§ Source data
------

-- ==== Sys2Proof/Decode.lean ====
section
/-! DEFINITION. Table words. The table of operations gives no row any bits: a command is not encoded in a word but is an access, a frame, a
message or an event, whose encodings (link frames, syllables, mailbox words, daisy messages) the meanings read for themselves. -/

namespace Sys2Proof

/-- The command that a table word spells: none, for no row of the table has bits. -/
def decodeTableWord (nbits w : Nat) : Option Instr :=
  match nbits, w with
  | _, _ => none

end Sys2Proof
end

------

§ What you will do
The lines to copy are those in the records above containing the word "none".

§ Task output
/-- The command that a table word spells: none, for no row of the table has bits. -/
  | _, _ => none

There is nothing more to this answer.